Task item
Beneath this line is the data. Output exactly the lines from the line with "decodeTableWord 24 0xA13CCF" to the line with "decodeTableWord 16 0x9C27", both ends included, and nothing more.

Stored data
theorem test_decode_nop :
    decodeTableWord 16 0x9C04 = some (.nopZp04 0x9C) ∧
    decodeTableWord 24 0xA13C0C = some (.nopAbs0C 0xA13C) ∧
    decodeTableWord 16 0x9C14 = some (.nopZpX14 0x9C) ∧
    decodeTableWord 8 0x1A = some .nopImp1A ∧
    decodeTableWord 24 0xA13C1C = some (.nopAbsX1C 0xA13C) ∧
    decodeTableWord 16 0x9C34 = some (.nopZpX34 0x9C) ∧
    decodeTableWord 8 0x3A = some .nopImp3A ∧
    decodeTableWord 24 0xA13C3C = some (.nopAbsX3C 0xA13C) ∧
    decodeTableWord 16 0x9C44 = some (.nopZp44 0x9C) ∧
    decodeTableWord 16 0x9C54 = some (.nopZpX54 0x9C) ∧
    decodeTableWord 8 0x5A = some .nopImp5A ∧
    decodeTableWord 24 0xA13C5C = some (.nopAbsX5C 0xA13C) ∧
    decodeTableWord 16 0x9C64 = some (.nopZp64 0x9C) ∧
    decodeTableWord 16 0x9C74 = some (.nopZpX74 0x9C) ∧
    decodeTableWord 8 0x7A = some .nopImp7A ∧
    decodeTableWord 24 0xA13C7C = some (.nopAbsX7C 0xA13C) ∧
    decodeTableWord 16 0x9C80 = some (.nopImm80 0x9C) ∧
    decodeTableWord 16 0x9C82 = some (.nopImm82 0x9C) ∧
    decodeTableWord 16 0x9C89 = some (.nopImm89 0x9C) ∧
    decodeTableWord 16 0x9CC2 = some (.nopImmC2 0x9C) ∧
    decodeTableWord 16 0x9CD4 = some (.nopZpXD4 0x9C) ∧
    decodeTableWord 8 0xDA = some .nopImpDA ∧
    decodeTableWord 24 0xA13CDC = some (.nopAbsXDC 0xA13C) ∧
    decodeTableWord 16 0x9CE2 = some (.nopImmE2 0x9C) ∧
    decodeTableWord 8 0xEA = some .nop ∧
    decodeTableWord 16 0x9CF4 = some (.nopZpXF4 0x9C) ∧
    decodeTableWord 8 0xFA = some .nopImpFA ∧
    decodeTableWord 24 0xA13CFC = some (.nopAbsXFC 0xA13C) := by decide

theorem test_decode_pha :
    decodeTableWord 8 0x48 = some .pha := by decide

theorem test_decode_php :
    decodeTableWord 8 0x08 = some .php := by decide

theorem test_decode_pla :
    decodeTableWord 8 0x68 = some .pla := by decide

theorem test_decode_plp :
    decodeTableWord 8 0x28 = some .plp := by decide

theorem test_decode_clc :
    decodeTableWord 8 0x18 = some .clc := by decide

theorem test_decode_sec :
    decodeTableWord 8 0x38 = some .sec := by decide

theorem test_decode_cli :
    decodeTableWord 8 0x58 = some .cli := by decide

theorem test_decode_sei :
    decodeTableWord 8 0x78 = some .sei := by decide

theorem test_decode_cld :
    decodeTableWord 8 0xD8 = some .cld := by decide

theorem test_decode_sed :
    decodeTableWord 8 0xF8 = some .sed := by decide

theorem test_decode_clv :
    decodeTableWord 8 0xB8 = some .clv := by decide

theorem test_decode_lax :
    decodeTableWord 16 0x9CA3 = some (.laxIndX 0x9C) ∧
    decodeTableWord 16 0x9CA7 = some (.laxZp 0x9C) ∧
    decodeTableWord 24 0xA13CAF = some (.laxAbs 0xA13C) ∧
    decodeTableWord 16 0x9CB3 = some (.laxIndY 0x9C) ∧
    decodeTableWord 16 0x9CB7 = some (.laxZpY 0x9C) ∧
    decodeTableWord 24 0xA13CBF = some (.laxAbsY 0xA13C) := by decide

theorem test_decode_sax :
    decodeTableWord 16 0x9C83 = some (.saxIndX 0x9C) ∧
    decodeTableWord 16 0x9C87 = some (.saxZp 0x9C) ∧
    decodeTableWord 24 0xA13C8F = some (.saxAbs 0xA13C) ∧
    decodeTableWord 16 0x9C97 = some (.saxZpY 0x9C) := by decide

theorem test_decode_dcp :
    decodeTableWord 16 0x9CC3 = some (.dcpIndX 0x9C) ∧
    decodeTableWord 16 0x9CC7 = some (.dcpZp 0x9C) ∧
    decodeTableWord 24 0xA13CCF = some (.dcpAbs 0xA13C) ∧
    decodeTableWord 16 0x9CD3 = some (.dcpIndY 0x9C) ∧
    decodeTableWord 16 0x9CD7 = some (.dcpZpX 0x9C) ∧
    decodeTableWord 24 0xA13CDB = some (.dcpAbsY 0xA13C) ∧
    decodeTableWord 24 0xA13CDF = some (.dcpAbsX 0xA13C) := by decide

theorem test_decode_isc :
    decodeTableWord 16 0x9CE3 = some (.iscIndX 0x9C) ∧
    decodeTableWord 16 0x9CE7 = some (.iscZp 0x9C) ∧
    decodeTableWord 24 0xA13CEF = some (.iscAbs 0xA13C) ∧
    decodeTableWord 16 0x9CF3 = some (.iscIndY 0x9C) ∧
    decodeTableWord 16 0x9CF7 = some (.iscZpX 0x9C) ∧
    decodeTableWord 24 0xA13CFB = some (.iscAbsY 0xA13C) ∧
    decodeTableWord 24 0xA13CFF = some (.iscAbsX 0xA13C) := by decide

theorem test_decode_slo :
    decodeTableWord 16 0x9C03 = some (.sloIndX 0x9C) ∧
    decodeTableWord 16 0x9C07 = some (.sloZp 0x9C) ∧
    decodeTableWord 24 0xA13C0F = some (.sloAbs 0xA13C) ∧
    decodeTableWord 16 0x9C13 = some (.sloIndY 0x9C) ∧
    decodeTableWord 16 0x9C17 = some (.sloZpX 0x9C) ∧
    decodeTableWord 24 0xA13C1B = some (.sloAbsY 0xA13C) ∧
    decodeTableWord 24 0xA13C1F = some (.sloAbsX 0xA13C) := by decide

theorem test_decode_rla :
    decodeTableWord 16 0x9C23 = some (.rlaIndX 0x9C) ∧
    decodeTableWord 16 0x9C27 = some (.rlaZp 0x9C) ∧
    decodeTableWord 24 0xA13C2F = some (.rlaAbs 0xA13C) ∧
    decodeTableWord 16 0x9C33 = some (.rlaIndY 0x9C) ∧
    decodeTableWord 16 0x9C37 = some (.rlaZpX 0x9C) ∧
    decodeTableWord 24 0xA13C3B = some (.rlaAbsY 0xA13C) ∧
    decodeTableWord 24 0xA13C3F = some (.rlaAbsX 0xA13C) := by decide

theorem test_decode_sre :
    decodeTableWord 16 0x9C43 = some (.sreIndX 0x9C) ∧
    decodeTableWord 16 0x9C47 = some (.sreZp 0x9C) ∧
    decodeTableWord 24 0xA13C4F = some (.sreAbs 0xA13C) ∧
    decodeTableWord 16 0x9C53 = some (.sreIndY 0x9C) ∧
    decodeTableWord 16 0x9C57 = some (.sreZpX 0x9C) ∧
    decodeTableWord 24 0xA13C5B = some (.sreAbsY 0xA13C) ∧
    decodeTableWord 24 0xA13C5F = some (.sreAbsX 0xA13C) := by decide

theorem test_decode_rra :
    decodeTableWord 16 0x9C63 = some (.rraIndX 0x9C) ∧
    decodeTableWord 16 0x9C67 = some (.rraZp 0x9C) ∧
    decodeTableWord 24 0xA13C6F = some (.rraAbs 0xA13C) ∧
    decodeTableWord 16 0x9C73 = some (.rraIndY 0x9C) ∧
    decodeTableWord 16 0x9C77 = some (.rraZpX 0x9C) ∧
    decodeTableWord 24 0xA13C7B = some (.rraAbsY 0xA13C) ∧
    decodeTableWord 24 0xA13C7F = some (.rraAbsX 0xA13C) := by decide

theorem test_undefined_bytes_have_no_instruction :
    ([0x02, 0x0B, 0x12, 0x22, 0x2B, 0x32, 0x42, 0x4B, 0x52, 0x62, 0x6B, 0x72, 0x8B, 0x92, 0x93, 0x9B, 0x9C, 0x9E, 0x9F,
      0xAB, 0xB2, 0xBB, 0xCB, 0xD2, 0xF2] : List Byte).all
      (fun b => decide (decode true [b, 0, 0] = .error (.undefinedOpcode b))) = true := by decide

theorem test_optional_bytes_are_absent_without_extras :
    ([0x04, 0x0C, 0x14, 0x1A, 0x1C, 0x34, 0x3A, 0x3C, 0x44, 0x54, 0x5A, 0x5C, 0x64, 0x74, 0x7A, 0x7C, 0x80, 0x82, 0x89,
      0xC2, 0xD4, 0xDA, 0xDC, 0xE2, 0xEB, 0xF4, 0xFA, 0xFC] : List Byte).all
      (fun b => decide (decode false [b, 0, 0] = .error (.absentOpcode b))) = true := by decide

theorem test_branch_offset_is_signed :
    decode false [0xD0, 0x80, 0xEA] = .ok (.bne (-128), [0xEA]) ∧ decode false [0xD0, 0x7F] = .ok (.bne 127, []) ∧
    decode false [0xD0] = .error .truncated ∧ decode false [0x4C, 0x00] = .error .truncated := by decide

/-! ## Single steps of the spec's vectors -/

theorem test_v1_lda_imm_negative :
    after (step (bench 0xC000 [0xA9, 0x80] |> withRegs (fun r => { r with p := 0x24 })))
      (fun s => s.a == 0x80 && s.p == 0xA4 && s.pc == 0xC002 && s.cyc == 9) = true := by decide

theorem test_v2_lda_imm_zero :
    after (step (bench 0xC000 [0xA9, 0x00] |> withRegs (fun r => { r with a := 0x55, p := 0xA4 })))
      (fun s => s.a == 0x00 && s.p == 0x26 && s.cyc == 9) = true := by decide

theorem test_v3_lda_abs_x_crossing_a_page_1 :
    after (step (bench 0xC000 [0xBD, 0xFF, 0x02] |>
        withRam [(0x300, 0x11)] |>
        withRegs (fun r => { r with x := 0x01, p := 0x24 })))
      (fun s => s.a == 0x11 && s.pc == 0xC003 && s.cyc == 12) = true := by decide

theorem test_v4_lda_abs_x_same_page :
    after (step (bench 0xC000 [0xBD, 0x00, 0x03] |>
        withRam [(0x301, 0x22)] |>
        withRegs (fun r => { r with x := 0x01 })))
      (fun s => s.a == 0x22 && s.cyc == 11) = true := by decide

theorem test_v5_lda_zp_x_with_pointer_wrap_at_ff :
    after (step (bench 0xC000 [0xA1, 0xFE] |>
        withRam [(0x0FF, 0x34), (0x000, 0x02), (0x234, 0x99)] |>
        withRegs (fun r => { r with x := 0x01 })))
      (fun s => s.a == 0x99 && s.cyc == 13) = true := by decide

theorem test_v6_lda_zp_y_crossing_1 :
    after (step (bench 0xC000 [0xB1, 0x10] |>
        withRam [(0x010, 0xF8), (0x011, 0x02), (0x308, 0x77)] |>
        withRegs (fun r => { r with y := 0x10 })))
      (fun s => s.a == 0x77 && s.cyc == 13) = true := by decide

theorem test_v7_lda_zp_y_pointer_at_ff_wraps_to_00_d10 :
    after (step (bench 0xC000 [0xB1, 0xFF] |>
        withRam [(0x0FF, 0x00), (0x000, 0x04), (0x400, 0x5A)] |>
        withRegs (fun r => { r with y := 0x00 })))
      (fun s => s.a == 0x5A && s.cyc == 12) = true := by decide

Task answer
    decodeTableWord 24 0xA13CCF = some (.dcpAbs 0xA13C) ∧
    decodeTableWord 16 0x9CD3 = some (.dcpIndY 0x9C) ∧
    decodeTableWord 16 0x9CD7 = some (.dcpZpX 0x9C) ∧
    decodeTableWord 24 0xA13CDB = some (.dcpAbsY 0xA13C) ∧
    decodeTableWord 24 0xA13CDF = some (.dcpAbsX 0xA13C) := by decide

theorem test_decode_isc :
    decodeTableWord 16 0x9CE3 = some (.iscIndX 0x9C) ∧
    decodeTableWord 16 0x9CE7 = some (.iscZp 0x9C) ∧
    decodeTableWord 24 0xA13CEF = some (.iscAbs 0xA13C) ∧
    decodeTableWord 16 0x9CF3 = some (.iscIndY 0x9C) ∧
    decodeTableWord 16 0x9CF7 = some (.iscZpX 0x9C) ∧
    decodeTableWord 24 0xA13CFB = some (.iscAbsY 0xA13C) ∧
    decodeTableWord 24 0xA13CFF = some (.iscAbsX 0xA13C) := by decide

theorem test_decode_slo :
    decodeTableWord 16 0x9C03 = some (.sloIndX 0x9C) ∧
    decodeTableWord 16 0x9C07 = some (.sloZp 0x9C) ∧
    decodeTableWord 24 0xA13C0F = some (.sloAbs 0xA13C) ∧
    decodeTableWord 16 0x9C13 = some (.sloIndY 0x9C) ∧
    decodeTableWord 16 0x9C17 = some (.sloZpX 0x9C) ∧
    decodeTableWord 24 0xA13C1B = some (.sloAbsY 0xA13C) ∧
    decodeTableWord 24 0xA13C1F = some (.sloAbsX 0xA13C) := by decide

theorem test_decode_rla :
    decodeTableWord 16 0x9C23 = some (.rlaIndX 0x9C) ∧
    decodeTableWord 16 0x9C27 = some (.rlaZp 0x9C) ∧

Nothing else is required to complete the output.